/-- A frame of neighbour `n` has been heard (R350). -/
def brmHeard (n : Nat) (x : BX) : BX :=
  x.setNb n (fun b => { b with heardAt := some x.now, st := if b.st = .unreachable then .admitted else b.st })

/-- Neighbour `n` has been heard on the direct link (R350, R352). -/
def brmNear (n : Nat) (x : BX) : BX := (brmHeard n x).setNb n (fun b => { b with linkAt := some x.now })

/-- A payload with the addresses SRC and TX has been heard. -/
def brmHear (src tx : Nat) (x : BX) : BX :=
  let at_ (a : Nat) (f : Nat → BX → BX) (x : BX) : BX := if 1 ≤ a ∧ a ≤ 0x40 ∧ (x.nb (nbrOf a)).st ≠ .empty then f (nbrOf a) x else x
  at_ tx brmNear (at_ src brmHeard x)

/-- An ACK with REF `ref` (R344). -/
def brmAck (n ref : Nat) (x : BX) : BX :=
  match (x.nb n).cur with
  | none => x
  | some f =>
    if crc32c (f.sent.take (f.sent.length - 4)) % 256 = ref then
      let hop := nbrOf (f.route.getD 0 (shortOf n))
      brmNext n ((brmNear hop (x.setNb hop (fun b => { b with errs := 0 }))).setNb n (fun b => { b with cur := none }))
    else x

/-- A NACK with REF `ref`, bit 7 NOISE (R344, R345). -/
def brmNack (n ref : Nat) (x : BX) : BX :=
  match (x.nb n).cur with
  | none => x
  | some f =>
    if crc32c (f.sent.take (f.sent.length - 4)) % 128 = ref % 128 then
      let noise := bitOf 7 ref
      let x := if noise then x.mod (fun b => { b with eNoise := satInc 8 b.eNoise }) else x
      brmFail n (!noise) (brmNear (nbrOf (f.route.getD 0 (shortOf n))) x)
    else x

/-- The frame in flight has drawn no answer: AIFS and a preamble after its end (R343, R344). -/
def brmAckTimeout (n : Nat) (x : BX) : BX :=
  match (x.nb n).cur with
  | none => x
  | some f => if f.sentAt + f.dur + 1152 + 4608 ≤ x.now then brmFail n true x else x

/-! ## Receiving -/

/-- The body lengths of Table 12.5. -/
def brmLenOk (ftype blen : Nat) (body : List Byte) : Bool :=
  match ftype with
  | 0x01 => 13 ≤ blen && leAt body 12 1 * 3 + 13 == blen && leAt body 12 1 ≤ 8
  | 0x02 => blen == 12 | 0x03 => blen == 16 | 0x04 => blen == 0 | 0x05 => blen == 8 | 0x10 => blen == 8
  | 0x11 => 2 ≤ blen && leAt body 0 1 * 6 + 2 == blen && 1 ≤ leAt body 0 1 && leAt body 0 1 ≤ 16
  | 0x12 => blen == 4 | 0x13 => blen == 0
  | _ => true

/-- The known frame types. -/
def brmKnown (ftype : Nat) : Bool := [0x01, 0x02, 0x03, 0x04, 0x05, 0x10, 0x11, 0x12, 0x13].contains ftype

/-- An accepted payload: source short address, neighbour entry (none for 0xFD), body. -/
structure BrmIn where
  src : Nat
  nbr : Option Nat
  body : List Byte
  deriving DecidableEq, Repr

/-- A station not yet admitted, or an address in range (R346). -/
def brmAddrOk (a : Nat) : Bool := !(decide (0x41 ≤ a) && decide (a ≤ 0xFC))

/-- The reserved bytes of a body are zero (Table 12.5). -/
def brmReserved (ftype : Nat) (body : List Byte) : Bool :=
  match ftype with
  | 0x10 | 0x11 => leAt body 1 1 == 0
  | 0x12 => leAt body 2 2 == 0
  | _ => true

/-- An emergency-stop station's address (R358). -/
def brmStation (addr : Nat) (x : BX) : Bool :=
  x.parts.any (fun p => p.addr == some addr && p.kind == 2) || x.b.nbr.toList.any (fun n => n.st ≠ .empty && n.addr == addr && n.kind == 2)

/-- The emergency-stop station that an ESTOP with source `n` comes from (R358). DESIGN CHOICE (log 127): the frame of a station without a short
address names none, and is taken for that of a record of kind 2 whose station is not admitted. -/
def brmStop (n : Option Nat) (x : BX) : Option Nat :=
  match n with
  | some k => if (x.nb k).st ≠ .empty ∧ brmStation (x.nb k).addr x then some (x.nb k).addr else none
  | none =>
    let here (a : Nat) : Bool := x.b.nbr.toList.any (fun b => (b.st == .admitted || b.st == .unreachable) && b.addr == a)
    (x.parts.filterMap (fun p => if p.kind = 2 then p.addr else none)).find? (fun a => !here a)

/-- A payload is judged (Table 12.6): none, refused, ignored or a repetition. An ESTOP of a station that is not admitted is accepted
(R358). -/
def brmJudge (bs : List Byte) (x : BX) : BX × Option BrmIn :=
  let plen := bs.length
  let blen := leAt bs 14 2
  let ft := leAt bs 0 1
  let fl := leAt bs 1 1
  let body := (bs.drop 16).take blen
  let bad (x : BX) : BX × Option BrmIn := (x.mod (fun b => { b with eBad := satInc 8 b.eBad }), none)
  if plen < 28 ∨ leAt bs (plen - 4) 4 ≠ crc32c (bs.take (plen - 4)) then (x.mod (fun b => { b with eCrc := satInc 8 b.eCrc }), none)
  else if 252 < plen ∨ blen ≠ plen - 28 ∨ !brmLenOk ft blen body then bad x
  else if !brmKnown ft ∨ !brmReserved ft body ∨ 16 ≤ fl ∨ fl % 4 = 3
      ∨ ((bs.drop 2).take (if bitOf 3 fl then 6 else 4)).any (fun a => !brmAddrOk a.toNat) then bad x
  else if (match x.key with | some k => decide (((bs.drop (16 + blen)).take 8) ≠ brmMic k (bs.take (16 + blen))) | none => true) then
    ((x.mod (fun b => { b with eAuth := satInc 8 b.eAuth })).put' x.key.isNone (.ev .keyMissing), none)
  else
    let rx := leAt bs 5 1
    if rx ≠ 0 ∧ rx ≠ 0xFF then (x, none)
    else
      let src := leAt bs 2 1
      let n := if 1 ≤ src ∧ src ≤ 0x40 then some (nbrOf src) else none
      let sid := leAt bs 8 4
      let seq := leAt bs 12 2
      let ackFor (x : BX) : BX := brmHear src (leAt bs 4 1) (if bitOf 2 fl then brmReply 1 (leAt bs (plen - 4) 1) x else x)
      let got : BrmIn := { src := src, nbr := n, body := body }
      let late : BX × Option BrmIn := (x.mod (fun b => { b with eLate := satInc 8 b.eLate }), none)
      let current := match n with | some k => (x.nb k).st != .empty && (x.nb k).sid == sid | none => false
      let bySeq (last : Option Nat) (keep : BX → BX) : BX × Option BrmIn :=
        if last = some seq then (ackFor x, none)
        else if last.any (fun q => !newer seq q) then late
        else (ackFor (keep x), some got)
      if ft = 0x02 then
        let addr := leAt body 0 6
        bySeq ((x.b.joins.find? (fun j => j.1 == addr)).map (·.2))
          (fun x => x.mod (fun b => { b with joins := (addr, seq) :: b.joins.filter (fun j => j.1 ≠ addr) }))
      else if ft ≠ 0x01 ∧ !current then
        if ft = 0x12 ∧ (brmStop n x).isSome then (ackFor x, some got) else late
      else match n with
        | none => (ackFor x, some got)
        | some k => bySeq (x.nb k).rxSeq (fun x => x.setNb k (fun b => { b with rxSeq := some seq }))

/-- A mains phase from a sender's ZCD and the own delay (R339): 0, 1 (120°) or 2 (240°). -/
def zcPhase (half : Nat) (own : Int) (zcd : Nat) : Nat :=
  let d := (own - (zcd * 64 : Int)) % (half : Int)
  let k := (d * 3 + half / 2) / half
  if k = 1 then 2 else if k = 2 then 1 else 0

/-- The sum of the squares of samples. -/
def squares (xs : List Int) : Nat := sumN (xs.map (fun x => x.natAbs ^ 2))

/-- Sample `i` of a stream is set to zero before the transform (R340): above `thr` times the RMS of the 1,024 samples before it. -/
def blanked (thr : Nat) (xs : List Int) (i : Nat) : Bool :=
  decide (thr ^ 2 * squares ((xs.drop (i - 1024)).take 1024) < 1024 * (xs.getD i 0).natAbs ^ 2)

/-- Payload symbol `k` of a stream that starts 1,024 samples before the payload is erased (R333, R340): a guard of 16 samples, then 128
samples of which more than 32 are blanked. -/
def symErased (thr : Nat) (xs : List Int) (k : Nat) : Bool :=
  decide (32 < ((List.range 128).filter (fun j => blanked thr xs (1024 + 144 * k + 16 + j))).length)

/-- A frame control header is received (R337, R339 to R341, R343, R345, R350, R352): its 8 bytes, the neighbour it comes from, for how long in-band
energy goes on after it in µs, and for a DATA frame the payload as decoded and the samples of the receiver, from 1,024 before the payload to
its end. Other stations defer for the answer that a frame asks for, or may ask for where its payload fails. -/
def fchReceive (fch : List Byte) (nbr : Option Nat) (energy : Nat) (pay : List Byte) (xs : List Int) (x : BX) : BX :=
  let ft := leAt fch 0 1
  let ty := ft % 4
  let robo := bitOf 2 ft
  let tm := leAt fch 1 1
  let plen := leAt fch 2 2
  let zcd := leAt fch 4 1
  let zmax := if x.g.mainsF = 60 then 130 else 156
  let form := fch.length = 8 ∧ crc8 (fch.take 7) = leAt fch 7 1 ∧ ft < 8 ∧ ty ≠ 3 ∧ tm < 16 ∧ (robo → tm = 0)
    ∧ (if ty = 0 then 28 ≤ plen ∧ plen ≤ 252 else plen = 0) ∧ (zcd ≤ zmax ∨ zcd = 0xFF) ∧ (ty = 0 → leAt fch 5 1 = 0) ∧ leAt fch 6 1 = 0
  let crcOk := decide (4 ≤ pay.length) && leAt pay (pay.length - 4) 4 == crc32c (pay.take (pay.length - 4))
  let asks := decide (form) && ty == 0 && (!crcOk || bitOf 2 (leAt pay 1 1))
  let x := brmDefer (x.now - 16128) (x.mod (fun b => { b with idleAt := x.now + energy + if asks then 1152 + 16128 else 0 }))
  if ¬ form then x
  else
    let x := match nbr with
      | some n => if (x.nb n).st = NbrSt.empty then x else brmNear n x
      | none => x
    let x := match nbr, x.b.zc.last with
      | some n, some t => if zcd ≠ 0xFF ∧ x.b.zc.lock then
          x.setNb n (fun b => { b with phase := zcPhase x.b.zc.half ((x.now : Int) - 16128 - t) zcd }) else x
      | _, _ => x
    if ty ≠ 0 then x
    else if !robo && (match nbr with | some n => !((x.nb n).rx.any (fun m => m.2 == tm)) | none => true) then
      x.mod (fun b => { b with eTm := satInc 8 b.eTm })
    else if !crcOk then
      let x := x.mod (fun b => { b with eCrc := satInc 8 b.eCrc })
      let maps := match nbr with
        | some n => (x.nb n).rx
        | none => []
      let bits := ((maps.find? (fun m => m.2 == tm)).map (fun m => toneBits m.1)).getD 0
      let total := paySymbols plen bits robo
      let erased := ((List.range total).filter (symErased x.g.blankThr xs)).length
      if leAt pay 5 1 = 0 ∧ total ≠ 0 ∧ total ≤ erased * 4 then
        brmReply 2 (leAt pay (pay.length - 4) 1 % 128 + 128) (x.mod (fun b => { b with eNoise := satInc 8 b.eNoise }))
      else x
    else x

/-- A BEACON (R349, R352, R354). -/
def brmBeacon (bs : List Byte) (x : BX) : BX :=
  let (x, i) := brmJudge bs x
  match i with
  | some ⟨_, some n, d⟩ =>
    if (x.nb n).st = .admitted ∨ (x.nb n).st = .unreachable then
      let k := leAt d 12 1
      let links := (List.range k).map (fun j => (leAt d (13 + 3 * j) 1, leAt d (14 + 3 * j) 2))
      x.setNb n (fun b => { b with rcost := leAt d 9 2, parent := leAt d 11 1, links := links })
    else x
  | _ => x

/-- What the image says of an address and kind (R20, R349): 0 admitted, 1 not in image, 2 count. -/
def brmAdmit (addr kind : Nat) (x : BX) : Nat :=
  let here (n : BrmNbr) : Bool := n.st == .admitted || n.st == .unreachable
  let others := x.b.nbr.toList.filter (fun n => here n && n.addr ≠ addr)
  match x.parts.find? (fun p => p.addr == some addr) with
  | some p => if p.kind = kind then (if others.length < 64 then 0 else 2) else 1
  | none =>
    match x.parts.find? (fun p => p.addr.isNone && p.kind == kind) with
    | some p =>
      let wild := others.filter (fun n => n.kind == kind && !(x.parts.any (fun q => q.addr == some n.addr)))
      if wild.length < p.count ∧ others.length < 64 then 0 else 2
    | none => 1

/-- The entry that an address gets (R349): its former one, else the lowest that is empty, else the lowest lost one. -/
def brmEntry (addr : Nat) (x : BX) : Option Nat :=
  match (List.range 64).find? (fun n => (x.nb n).st ≠ .empty && (x.nb n).addr == addr) with
  | some n => some n
  | none =>
    match (List.range 64).find? (fun n => (x.nb n).st == .empty) with
    | some n => some n
    | none => (List.range 64).find? (fun n => (x.nb n).st == .lost)

/-- The partner of an address, as it keeps itself. -/
def setRemote (addr : Nat) (f : BrmRemote → BrmRemote) (d : BrmRemote) (b : Bramble) : Bramble :=
  if b.remote.any (fun r => r.addr == addr) then { b with remote := b.remote.map (fun r => if r.addr = addr then f r else r) }
  else { b with remote := b.remote ++ [f d] }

_____

» **WHAT TO WORK ON**
Copy the lines above exactly, beginning at the line that has "at_ tx brmNear (at_ src brmHeard x)" and stopping after the line that has "let hop := nbrOf", and omit the rest.

» **WRITTEN ANSWER**
  at_ tx brmNear (at_ src brmHeard x)

/-- An ACK with REF `ref` (R344). -/
def brmAck (n ref : Nat) (x : BX) : BX :=
  match (x.nb n).cur with
  | none => x
  | some f =>
    if crc32c (f.sent.take (f.sent.length - 4)) % 256 = ref then
      let hop := nbrOf (f.route.getD 0 (shortOf n))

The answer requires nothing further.